By: Terry R. Yochum, D.C., D.A.C.B.R., Fellow, A.C.C.R., and Chad J. Maola, D.C.
Case History: This 21 year old male complains of lateral ankle pain of one month duration.
Diagnosis: Observer the lytic moth-eaten (permeative) destruction of the distal diametaphysis of the fibula. The initial differential diagnosis was osteomyelitis versus primary malignant tumor. Biopsy confirmed the diagnosis of “Ewing’s tumor”.
Ewing’s sarcoma represents approximately 7% of all primary malignant bone tumors and is the fourth most common primary malignant bone tumor, with myeloma, osteosarcoma and chondrosarcoma occurring more frequently (in decreasing order of incidence). (1)
Age and Sex Distribution
Ewing’s sarcoma is found most commonly in the 10 to 25 year age range, with a peak at 15 years. It is rare before the age of 5 and after the age of 30; 50% of cases occur before the age of 20. Patients in the younger age range (5 to 20 years) usually have lesions in the peripheral skeleton, while those older patients (age 20 to 35) present with axial lesions. There is a 2:1 male to female ratio.
Signs and Symptoms
Localized pain with swelling at the site of the lesion is a consistent presenting complaint. Often, a soft tissue mass is palpable. The pain initially is dull in nature; however, it usually becomes severe and persistent a few months prior to diagnosis. Systemic symptoms of slight to moderate fever, secondary anemia, leukocytosis and increased ESR are common in Ewing’s sarcoma. Ewing’s tumor seems to be the only primary malignant bone tumor with symptoms simulating an infection. Local temperature elevation with dilated veins and associated tenderness accompanies the lesion, thereby suggesting an inflammatory condition. The inflammatory-like symptoms of Ewing’s sarcoma may be explained by the fact that the tumor characteristically outgrows its blood supply, resulting in extensive degeneration and necrosis. With such a clinical presentation, biopsy may be the only means of diagnosis. (1)

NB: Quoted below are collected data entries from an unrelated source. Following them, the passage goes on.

theorem test_decodeMemory :
    [
      0x86A56AB5, 0x8AA56AB5, 0x8EA56AB5, 0x92A56AB5, 0x96A56AB5, 0x9AA56AB5, 0x9EA56AB5, 0xA0056AB1, 0xA6A573D5, 0xA80573C5].map decode =
    [
      .ok (.ld 42 21 341 2 2 true), .ok (.st 42 21 341 2 2 true), .ok (.lds 42 21 341 2 2 true), .ok (.sts 42 21 341 2 2 true),
      .ok (.ldt 42 21 341 false 2 true), .ok (.stt 42 21 341 false 2 true), .ok (.ldc 42 21 341 2 2 true), .ok (.prf 21 341 2 true),
      .ok (.atom 42 21 51 13 2 true), .ok (.red 21 51 12 2 true)] := by rfl

theorem test_decodeSyncAndExchange :
    [
      0xAC000205, 0xAC054015, 0xAEA5402D, 0xAC054235, 0xAC054245, 0xAC054055, 0xAEA0006D, 0xAC054075, 0xAC000085, 0xAC000095, 0xB2A5730D,
      0xB2A5731D, 0xB2A5732D, 0xB2A5733D, 0xB2A5734D, 0xB2A57355, 0xB2A57365, 0xB2A57375, 0xB2A5738D, 0xB2A5739D, 0xB2A573AD, 0xB2A573BD,
      0xB6A5730D, 0xB6A5731D, 0xB6A5402D, 0xB6A5403D].map decode =
    [
      .ok (.fence 2 false 5), .ok (.watch 21 false 5), .ok (.waitm 42 21 true 5), .ok (.bar 21 2 false 5), .ok (.bara 21 2 false 5),
      .ok (.barw 21 false 5), .ok (.seal 42 true 5), .ok (.waitb 21 false 5), .ok (.trig false 5), .ok (.flushd false 5),
      .ok (.lgetAt 42 21 51 true 5), .ok (.lgetLower 42 21 51 true 5), .ok (.lgetHigher 42 21 51 true 5),
      .ok (.lgetFlip 42 21 51 true 5), .ok (.push 42 21 51 true 5), .ok (.voteAnd 42 21 51 false 5), .ok (.voteOr 42 21 51 false 5),
      .ok (.voteEqv 42 21 51 false 5), .ok (.ballot 42 21 51 true 5), .ok (.bfly 42 21 51 true 5), .ok (.compress 42 21 51 true 5),
      .ok (.expand 42 21 51 true 5), .ok (.hist 42 21 51 true 5), .ok (.hmerge 42 21 51 true 5), .ok (.osmx 42 21 true 5),
      .ok (.osmxf 42 21 true 5)] := by rfl

theorem test_decodeControl :
    [
      0xBAEAAAAA, 0xBEAAAAAB, 0xC0000005, 0xC0000015, 0xC0054025, 0xC0054035, 0xC0000045, 0xC0000055, 0xC0054065, 0xC4EA5000, 0xCA972940,
      0xCC054005, 0xCC000015, 0xCEA0332D, 0xCC057335, 0xCC054045].map decode =
    [
      .ok (.bra 5 true 5461 170), .ok (.call 44739243), .ok (.nop false 5), .ok (.yield false 5), .ok (.brx 21 false 5),
      .ok (.calli 21 false 5), .ok (.ret false 5), .ok (.exit false 5), .ok (.brk 21 false 5), .ok (.loop 14 165), .ok (.loopi 2652 165),
      .ok (.trap 21 false 5), .ok (.eret false 5), .ok (.srdp 42 51 true 5), .ok (.swrp 21 51 false 5), .ok (.halt 21 false 5)] := by rfl

theorem test_decodeCopyAndMatrix :
    [
      0xE0057300, 0xE0057302, 0xE0057304, 0xE0057386, 0xE0057308, 0xE005730A, 0xE000330C, 0xE000330E, 0xE4057300, 0xE4057302, 0xE4000044,
      0xE4057306, 0xE4000048, 0xE400330A, 0xE6A5400D, 0xE405730E, 0xE6A57351, 0xE6A57333, 0xE6A00055].map decode =
    [
      .ok (.cpyG2s 21 51), .ok (.cpyS2g 21 51), .ok (.cpyG2g 21 51), .ok (.cpyGath 21 51 4), .ok (.cpyFill 21 51), .ok (.cpyMap 21 51),
      .ok (.cpyUnmap 51), .ok (.cpyWb 51), .ok (.mtxMwld 21 51), .ok (.mtxMwscl 21 51), .ok (.mtxMswap 2), .ok (.mtxMstr 21 51),
      .ok (.mtxMprom 2), .ok (.mtxMzero 51), .ok (.mtxMrd 42 21), .ok (.mtxMwr 21 51), .ok (.mtxMout 42 21 51 2),
      .ok (.mtxMdrain 42 21 51 1), .ok (.mtxMstat 42 2)] := by rfl

theorem test_decodeOtherEngines :
    [
      0xE8054000, 0xEAA54003, 0xEAA54005, 0xEAA54007, 0xEAA54009, 0xEAA5400B, 0xEC054000, 0xEEA54003, 0xEEA54005, 0xEEA54007, 0xEEA54009,
      0xEEA5400B, 0xEEA5400D, 0xF2A57301, 0xF0003320, 0xF2A54003, 0xF2A54005, 0xF2A54007, 0xF2A54009, 0xF2A5400B, 0xF2A5730D, 0xF6A54021,
      0xF4003302, 0xF6A00005, 0xF4054006, 0xF8057300, 0xF8000002, 0xFAA54005, 0xFC057305, 0xFC054315, 0xFC054025].map decode =
    [
      .ok (.splScfg 21), .ok (.splSproj 42 21), .ok (.splSbin 42 21), .ok (.splSsort 42 21), .ok (.splSblend 42 21),
      .ok (.splSrepl 42 21), .ok (.slvCfg 21), .ok (.slvLu 42 21), .ok (.slvLus 42 21), .ok (.slvChol 42 21), .ok (.slvChs 42 21),
      .ok (.slvCg 42 21), .ok (.slvJac 42 21), .ok (.colGrp 42 21 51), .ok (.colGrpFree 51), .ok (.colAred 42 21), .ok (.colRsc 42 21),
      .ok (.colAgath 42 21), .ok (.colBcast 42 21), .ok (.colPut 42 21), .ok (.colWait 42 21 51), .ok (.grfLaunch 42 21 true),
      .ok (.grfQput 51), .ok (.grfQget 42), .ok (.grfNsig 21), .ok (.prbMark 21 51), .ok (.prbSamp), .ok (.prbRdx 42 21),
      .ok (.fork 21 51 false 5), .ok (.rdvz 21 3 false 5), .ok (.mburst 21 false 5)] := by rfl

theorem test_decodeEngine : decodeEngine 0xFC054315 = .ok (.rdvzEngine 21 3 false 5) ∧ decode 0xFC054315 ≠ .ok (.rdvzEngine 21 3 false 5) := ⟨by rfl, by intro h; cases h⟩

/-- The field values that the opcode map does not assign (R44, R46, R47) are ill formed, and the last assigned ones are not. -/
theorem test_wellFormedChecks :
    ([.cvt 0 0 0 0 10 false 7, .cmpf 0 0 0 14 false 7, .cmpd 0 0 0 14 false 7, .cmpz 0 0 0 6 false 7, .atom 0 0 0 14 0 false, .red 0 0 8 0 false,
      .red 0 0 9 0 false, .red 0 0 13 0 false, .rdvz 0 0 false 7, .rdvz 0 4 false 7, .cpyGath 0 0 5, .mtxMswap 3, .mtxMprom 3, .mtxMout 0 0 0 3,
      .mtxMdrain 0 0 0 2, .mtxMstat 0 3].all fun i => !wellFormed i) = true ∧
    ([.cvt 0 0 0 0 9 false 7, .cmpf 0 0 0 13 false 7, .cmpd 0 0 0 13 false 7, .cmpz 0 0 0 5 false 7, .atom 0 0 0 13 0 false, .red 0 0 7 0 false,
      .red 0 0 10 0 false, .red 0 0 12 0 false, .rdvz 0 1 false 7, .rdvz 0 3 false 7, .cpyGath 0 0 4, .mtxMswap 2, .mtxMprom 2, .mtxMout 0 0 0 2,
      .mtxMdrain 0 0 0 1, .mtxMstat 0 2].all wellFormed) = true := by decide

/-- Words of the reserved majors and of values that are not assigned do not decode (R34, R44, R49). -/
theorem test_illegalWords :
    ([0x00000007, 0xD0000007, 0xDC000007, 0xA60000E0, 0xC0000087, 0xC4800001].all fun w => match decode w with | .error .instruction => true | _ => false) =
      true := by decide

/-- A field that the member does not use is not zero (R39). -/
theorem test_unusedFields : ([0xC0100007, 0x08804127, 0xE4100102].all fun w => match decode w with | .error .operand => true | _ => false) = true := by decide

/-- nw is 0 in an instruction without a register result (R39, log 44). -/
theorem test_nwUnused :
    (([
      .cmpf 0 0 0 0 true 0, .cmpd 0 0 0 0 true 0, .cmpz 0 0 0 0 true 0, .rdvz 0 1 true 0, .pand 0 0 0 true 0, .por 0 0 0 true 0,
      .pxor 0 0 0 true 0, .pnot 0 0 true 0, .pmov 0 0 true 0, .pset 0 0 true 0, .gset 0 0 true 0, .gsetOpen 0 true 0, .cmpi 0 0 0 0 true 0,
      .cmph2 0 0 0 0 true 0, .swr 0 0 true 0, .swrp 0 0 true 0, .nop true 0, .yield true 0, .brx 0 true 0, .calli 0 true 0, .ret true 0,
      .exit true 0, .brk 0 true 0, .trap 0 true 0, .eret true 0, .halt 0 true 0, .fence 0 true 0, .watch 0 true 0, .bar 0 0 true 0,
      .bara 0 0 true 0, .barw 0 true 0, .waitb 0 true 0, .trig true 0, .flushd true 0, .voteAnd 0 0 0 true 0, .voteOr 0 0 0 true 0,
      .voteEqv 0 0 0 true 0, .fork 0 0 true 0, .mburst 0 true 0, .rdvzEngine 0 0 true 0] : List Instr).all fun i => !wellFormed i) = true := by decide

/-- The thread after an instruction of the group of `base`, its thread changed first. -/
def after (i : Instr) (f : Thread → Thread) : Option Thread :=
  match exec i (withThr base f) with
  | .next t => getThread t 0
  | _ => none
/-- Registers holding values with no tangents. -/
def holds (l : List (Nat × Word)) (th : Thread) : Thread := { th with regs := l.map fun x => (x.1, ⟨x.2, []⟩) }
/-- A register after an instruction on two operands, in registers 1 and 2. -/
def gives (i : Instr) (a b : Word) (d : Nat) : Option Word := (after i (holds [(1, a), (2, b)])).map fun th => (readReg th d).val
/-- The pair 8 after an instruction on pairs 2 and 4. -/
def givesPair (i : Instr) (a b : DWord) : Option DWord :=
  (after i (holds [(2, a.setWidth 32), (3, (a >>> 32).setWidth 32), (4, b.setWidth 32), (5, (b >>> 32).setWidth 32)])).map fun th =>
    (readReg th 9).val ++ (readReg th 8).val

Ewing’s sarcoma is seen most frequently in the long tubular bones (50%) and in the flat bones (40%). The lower extremity encompasses the largest portion of the tubular involvement. The femur is most commonly involved (23%) with the tibia, fibula and humerus following (9%). The diaphysis is the classic location for these tumors; however, more cases are being seen affecting the metaphysis and metadiaphyseal region (as seen in this case). (1)
The classic presentation is that of a diaphyseal lesion (usually in the lower extremity), permeative in its appearance, with a wide zone of transition. A delicate, laminated, onion skin or onion peel periosteal response is noted in only 25 to 50% of cases. Cortical saucerization is an early and characteristic sign. This irregular defect effaces the outside of the bone occasionally, exhibiting a marginal scalloping effect. It occurs when the tumor grows through the haversian system and presents subperiosteally. Purely lytic lesions are uncommon, with a mixed lytic and sclerotic pattern predominating in the tubular bones. Approximately 1/3rd of the cases affecting flat bones demonstrate diffuse sclerosis. This diffuse sclerosis represents normal bone formed as a reaction to the tumor cells rather than actual tumor bone. Pathologic fracture is noted in approximately 5% of cases (1)
Periosteal Bone Formation
The delicate parallel, laminated, onion skin or onion peel radiographic presentation is quite striking in its appearance when present. This appearance is caused by the splitting and thickening of the cortex by the tumor cells. The layering is continuous, with reactive ossification in the form of Codman’s triangles occurring frequently. Osteomyelitis, traumatic periostitis, osteosarcoma and malignant lymphoma may also show a Codman’s reactive triangle; therefore, it is not pathognomonic. (1)
Skeletal metastases occur frequently and early, leading to extensive bone destruction. Ewing’s sarcoma is the most common primary malignant bone tumor to metastasize to bone. The spine is a common site for metastasis. Multiple lesions in the one bone occur and are described as skip lesions, a phenomenon also seen in osteosarcoma. Secondary spread to the lungs is also a very common occurrence, with the lung parenchyma and pleura being the favored locations. (1)
Treatment and Prognosis
The 5-year survival rate has been approximately 5% for Ewing’s sarcoma. Radiation therapy rendered in conjunction with effective chemotherapy in lesions detected early is increasing the survival rate. Amputation may still be used in lesions around the knee. A recent study reports a 35% 5-year survival rate in 107 patients. Early detection remains the key to effective treatment and improved prognosis. (1)
- 1. Yochum TR, Rowe LJ: Essentials of Skeletal Radiology, ed 3. Baltimore, Williams & Wilkins, 2005.